Inventories comprise consumables and study materials.
1.11 Impairment of non-financial assets
The University assesses at each reporting date whether there is an indication that an asset may be impaired. If any such indication exists, or when annual impairment testing for an asset is required, the University makes an estimate of the asset’s recoverable amount.
An asset’s recoverable amount is the higher of an asset’s fair value less costs to sell and its value in use. In assessing value in use, the estimated future cash flows are discounted to their present value using a discount rate that reflects current market assessments of the time value of money and the risks specific to the asset. In determining fair value less costs to sell, recent market transactions are taken into account, if available. Where the carrying amount of an asset exceeds its recoverable amount, the asset is considered impaired and is written down to its recoverable amount.
An assessment is made at each reporting date as to whether there is any indication that previously recognised impairment losses may no longer exist or may have decreased. If such indication exists, the recoverable amount is estimated.

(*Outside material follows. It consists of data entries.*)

-- ==== Sys2Proof/Word.lean ====
section
/-! DEFINITION. The word types of the FN418 and their plainest arithmetic.

`Byte` is a character of either port (ch. 12); `Time` is a reading of the crossing clock, a 32-bit count of
milliseconds that wraps (introduction, 4.2). Everything a test could show wrong about bytes, checks and
clock comparisons stands in `Machine/Bytes.lean` and `Machine/Clock.lean`. -/

namespace Sys2Proof

/-- One byte of a frame or of a record. -/
abbrev Byte := BitVec 8

/-- A reading of the crossing clock, in milliseconds, modulo 2^32 (introduction, 4.2). -/
abbrev Time := BitVec 32

/-- Replaces one entry of a table by a function of that entry. -/
def upd {α : Type} {n : Nat} (v : Vector α n) (i : Fin n) (f : α → α) : Vector α n :=
  v.set i (f v[i])

/-- Rebuilds a table entry by entry, each from its number and its old value. -/
def remake {α β : Type} {n : Nat} (v : Vector α n) (f : Fin n → α → β) : Vector β n :=
  Vector.ofFn fun i => f i v[i]

end Sys2Proof
end

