-- ==== Sys2Proof/Decode.lean ====
section
/-! DEFINITION. Decoding by the table's bits. spec/opcode_table.json gives no row any bits (its rows are events and
messages of variable length, not words), so no word spells a command. -/

/-- The command a word spells by the table's bits: none, since no row of the table has bits. -/
def Sys2Proof.decodeTableWord (_nbits _w : Nat) : Option Sys2Proof.Instr := none
end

A previously recognised impairment loss is reversed only if there has been a change in the estimates used to determine the asset’s recoverable amount since the last impairment loss was recognised. If that is the case, the carrying amount of the asset is increased to its recoverable amount. That increased amount cannot exceed the carrying amount that would have been determined, net of depreciation, had no impairment loss been recognised for the asset in prior years. Such reversal is recognised in surplus or deficit. After such a reversal, the depreciation charge is adjusted in future periods to allocate the asset’s revised carrying amount, less any residual value, on a systematic basis over its remaining useful life.